[Material for this task]
-- ==== Sys2Proof/Machine/Firmware.lean ====
section
/-! DEFINITION. Management cores, firmware tasks, leases, the internal bus and image checks (R515, R519–R532, R558, R623). -/

namespace Sys2Proof.Machine

/-! ## Leases revoked (R530) -/

/-- Lease 0: a running save fails and its copy is invalid; a running erase has reached `sectors` of 32; the command that waits ends
with either (R612); an image being written or checked has failed (log entry 42, DEDUCED, unsafe). -/
def State.revokeFlash (sectors : Nat) (s : State) : State :=
  let s1 := if s.gysol.profJob.isNone then s else s.modGysol fun g => { g.profStop sectors with profStatus := 3 }
  match s1.firm.verifying with
  | some n => (s1.modFirm fun f => { f with verifying := none }).raise 0x28 3 n
  | none => s1

/-- Lease 2: the training runs once again; a second revocation is a failure under R135, on a channel and step that the manual does
not name: they are free (log entry 43, DESIGN CHOICE, safe) (log entry 137, DEDUCED, unsafe). -/
def State.revokeTraining (s : State) : State :=
  if s.hbm.training = 0 then s
  else if s.hbm.again then s.drawn.hbmTrainingDone false (s.free % 32) (s.free / 32 % 256) [] []
  else (s.hbmTrain s.hbm.training).modHbm fun h => { h with again := true }

/-- Leases 7 and 8: the management frame of a chain is abandoned, and retried once. -/
def State.revokeSlot (n : Nat) (s : State) : State :=
  match (s.chain n).mgmt with
  | some (ty, addr, body) =>
    if (s.chain n).retried then s.dropLease (7 + n)
    else (s.lampSend n ty addr body).modChain n fun c => { c with retried := true }
  | none => s.dropLease (7 + n)

/-- Lease 10: the safe schedule in the place of those not delivered for the next frame (R236). -/
def State.revokeCompiler (s : State) : State :=
  (existingGroups s.live).foldl (fun (s : State) g =>
    if ((s.plgroup g).next.map Sched.frame) != some (s.seqr.count + 1) then s.fallback g (s.seqr.count + 1) 1 else s) s

/-- What the revocation of a lease does to the work of its holder (R530). Leases 1 and 9 guard a transfer on the I²C bus and one
operation on the dictionary: the first changes nothing here, and no operation of the model outlasts its command. -/
def State.revokeWork (n sectors : Nat) (s : State) : State :=
  if n = 0 then s.revokeFlash sectors
  else if n = 2 then s.revokeTraining
  else if 3 ≤ n && n ≤ 6 then s.modAport (n - 3) fun p => { p with regStatus := 2 }
  else if n = 7 || n = 8 then s.revokeSlot (n - 7)
  else if n = 10 then s.revokeCompiler
  else if 16 ≤ n then s.swapsBackOf fun a => a = n - 16
  else s

/-- Whether a lease can be held: its record says so, or it is one that the model does not follow (leases 1 and 9). -/
def State.leaseHeld (s : State) (n : Nat) : Bool := (s.firm.leases.getD n {}).st = 1 || n = 1 || n = 9

/-- A lease revoked (R530): the resource is free, the holder's work ends as R530 gives, and event 0x29 names the holder's area. -/
def State.revokeLease (n sectors : Nat) (s : State) : State :=
  if !s.leaseHeld n || 32 ≤ n then s
  else
    let area := if (s.firm.leases.getD n {}).st = 1 then (s.firm.leases.getD n {}).area else 2
    let s1 := (s.dropLease n).revokeWork n sectors
    (s1.modFirm fun f => { f with leases := modAt f.leases n fun l => { l with revokes := (l.revokes + 1) % 2 ^ 32 } }).raise
      0x29 area n

/-- The leases of a list revoked, those of them that are held by a record (log entry 41, DESIGN CHOICE, unsafe). -/
def State.revokeHeld (ns : List Nat) (sectors : Nat) (s : State) : State :=
  ns.foldl (fun (s : State) n => if (s.firm.leases.getD n {}).st = 1 then s.revokeLease n sectors else s) s

/-! ## Cores (R515, R522) -/

/-- The spare takes over from a core, with event 0x26; the swap is complete (R510, R515). -/
def State.coreTakeover (core spare : Nat) (s : State) : State :=
  ((s.modFirm fun f => { f with cores := setAt (setAt f.cores core 2) spare 0 }).raise 0x26 core spare).swapDone 2 core

/-- A core withdrawn: a worn one at a heartbeat boundary, whose swap waits for it, or one that has failed (R515, R522). -/
def State.coreOut (core : Nat) (s : State) : State :=
  match s.therm.swaps.find? fun w => w.1 = 2 && w.2.1 = core with
  | some (_, _, spare, _) => s.coreTakeover core spare
  | none =>
    let s1 := (s.modFirm fun f => { f with cores := setAt f.cores core 2 }).wearOut 2 core 2 1
    match s1.therm.swaps.find? fun w => w.1 = 2 && w.2.1 = core with
    | some (_, _, spare, _) => s1.coreTakeover core spare
    | none => s1

/-! ## Firmware restarts (R523, R524) -/

/-- What a firmware restart does when the retained SRAM fails its check: every session ends, and the shadow is discarded. -/
def State.retainedLost (s : State) : State :=
  let s1 := s.gysol.sessions.foldl (fun (s : State) x => s.endSession x.id 2) s
  if s1.dict.owner = 0 || s1.dict.isSealed then s1 else s1.emptyShadow.raise 0x21 0 s1.dict.owner

/-- A firmware restart: every lease is revoked, and service resumes 300 ms later. `retained` is the check of the retained SRAM. -/
def State.fwRestart (sectors : Nat) (retained : Bool) (s : State) : State :=
  let s1 := (s.revokeHeld (upTo 32) sectors).modFirm fun f => { f with
    fwRestarts := (f.fwRestarts + 1) % 2 ^ 32, restartUntil := s.now + 300000000, misses := [] }
  if retained then s1 else s1.retainedLost

/-! ## The rows -/

/-- MGMT_FW_UPDATE (R558, R623): the check of a written image ends; `signed` is the verdict on its signature. The boot ROM starts an
image that passes at once. -/
def execMgmtFwUpdate (t : Nat) (signed : Bool) (s : State) : Host.Outcome State Fault Refusal :=
  let s := s.advance t
  match s.firm.verifying with
  | none => .next s
  | some n =>
    let ok := imageHeaderOk (s.slotImage n) && imageDigestOk (s.slotImage n) && signed
    let s1 := ((s.modFirm fun f => { f with verifying := none, sigOk := setAt f.sigOk n signed }).markSlot n (if ok then 1 else 2)).dropLease 0
    if s.firm.running then .next (s1.raise 0x28 (if ok then 2 else 3) n)
    else if ok && s.mews.dev = .boot && s.mews.bootStep = 3 then .next ((s1.startFirmware n).startTraining)
    else .next s1

/-- MGMT_CORE_SPARED (R515, R522): a core has failed, or hands over at its heartbeat. `held` are the leases of its tasks
(log entry 39, DEDUCED, safe). -/
def execMgmtCoreSpared (t core : Nat) (held : List Nat) (sectors : Nat) (s : State) : Host.Outcome State Fault Refusal :=
  let s := s.advance t
  if 3 ≤ core || natAt s.firm.cores core != 0 then .next s else .next ((s.revokeHeld held sectors).coreOut core)

/-- MGMT_FW_WATCHDOG (R523, R524): a task has missed its watchdog. A second miss within 10 s restarts the firmware. `held` are the
leases that the task holds. -/
def execMgmtFwWatchdog (t task : Nat) (held : List Nat) (sectors : Nat) (retained : Bool) (s : State) :
    Host.Outcome State Fault Refusal :=
  let s := s.advance t
  if !s.firm.running || s.now < s.firm.restartUntil then .next s
  else
    let again := s.firm.misses.any fun m => m.1 = task && decide (s.now ≤ m.2 + 10000000000)
    let s1 := (s.revokeHeld held sectors).modFirm fun f => { f with misses := mapPut f.misses task s.now }
    let s2 := s1.raise 0x27 0 (task % 65536)
    if again then .next (s2.fwRestart sectors retained) else .next s2

/-- Units of a subsystem's area. -/
def State.areaUnits (s : State) (area : Nat) : List Nat := (s.units.map Prod.fst).filter fun w => w / 4096 = area

/-- A subsystem whose port answers again: its units whose states agree no longer disagree (R35, R520). -/
def State.portAnswers (area : Nat) (s : State) : State :=
  (s.areaUnits area).foldl (fun (s : State) w => if s.agrees w then s.modUnit w fun u => { u with dis := false, evt := false } else s)
    (s.modFirm fun f => { f with busPort := setAt f.busPort area 0 })

/-- BUS_TRANSACTION_TIMEOUT (R520): a transaction on a subsystem's port is unanswered, or, with `answered`, is answered at last. The
third time in a row, every unit of the subsystem disagrees (log entry 40, DESIGN CHOICE, safe). -/
def execBusTransactionTimeout (t area : Nat) (answered : Bool) (s : State) : Host.Outcome State Fault Refusal :=
  let s := s.advance t
  if 16 ≤ area then .next s
  else if answered then .next (s.portAnswers area)
  else
    let n := natAt s.firm.busPort area + 1
    let s1 := s.modFirm fun f => { f with
      busTimeouts := (f.busTimeouts + 1) % 2 ^ 32, busPort := setAt f.busPort area (if n = 3 then 0 else n) }
    .next (if n = 3 then (s1.areaUnits area).foldl (fun (s : State) w => s.forceDisagree w) s1 else s1)

/-- The longest time in ns for which a lease may stay without renewal (R529). Lease 10 ends 100 µs before the next boundary. -/
def leasePeriod (n : Nat) : Nat :=
  if n = 0 then 300000000 else if n = 1 then 10000000 else if n = 2 then 20000000
  else if 3 ≤ n && n ≤ 6 then 100000 else if 7 ≤ n && n ≤ 9 then 1000000 else if 16 ≤ n then 100000000 else 0

/-- MGMT_LEASE_REVOKED (R528–R530): a lease expires without renewal. -/
def execMgmtLeaseRevoked (t lease sectors : Nat) (s : State) : Host.Outcome State Fault Refusal :=
  let s := s.advance t
  let l := s.firm.leases.getD lease {}
  let due := l.st != 1 || decide (l.renewed + leasePeriod lease ≤ s.now)
  if lease = 10 && decide ((s.wall : Int) < s.tF (s.seqr.count + 1) - 100000) then .next s
  else if (11 ≤ lease && lease ≤ 15) || !due then .next s
  else .next (s.revokeLease lease sectors)

end Sys2Proof.Machine
end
[/Material for this task]
The lines above, from the first through the one containing "def State.revokeFlash (sectors", must be restated word for word, with nothing added.

-- ==== Sys2Proof/Machine/Firmware.lean ====
section
/-! DEFINITION. Management cores, firmware tasks, leases, the internal bus and image checks (R515, R519–R532, R558, R623). -/

namespace Sys2Proof.Machine

/-! ## Leases revoked (R530) -/

/-- Lease 0: a running save fails and its copy is invalid; a running erase has reached `sectors` of 32; the command that waits ends
with either (R612); an image being written or checked has failed (log entry 42, DEDUCED, unsafe). -/
def State.revokeFlash (sectors : Nat) (s : State) : State :=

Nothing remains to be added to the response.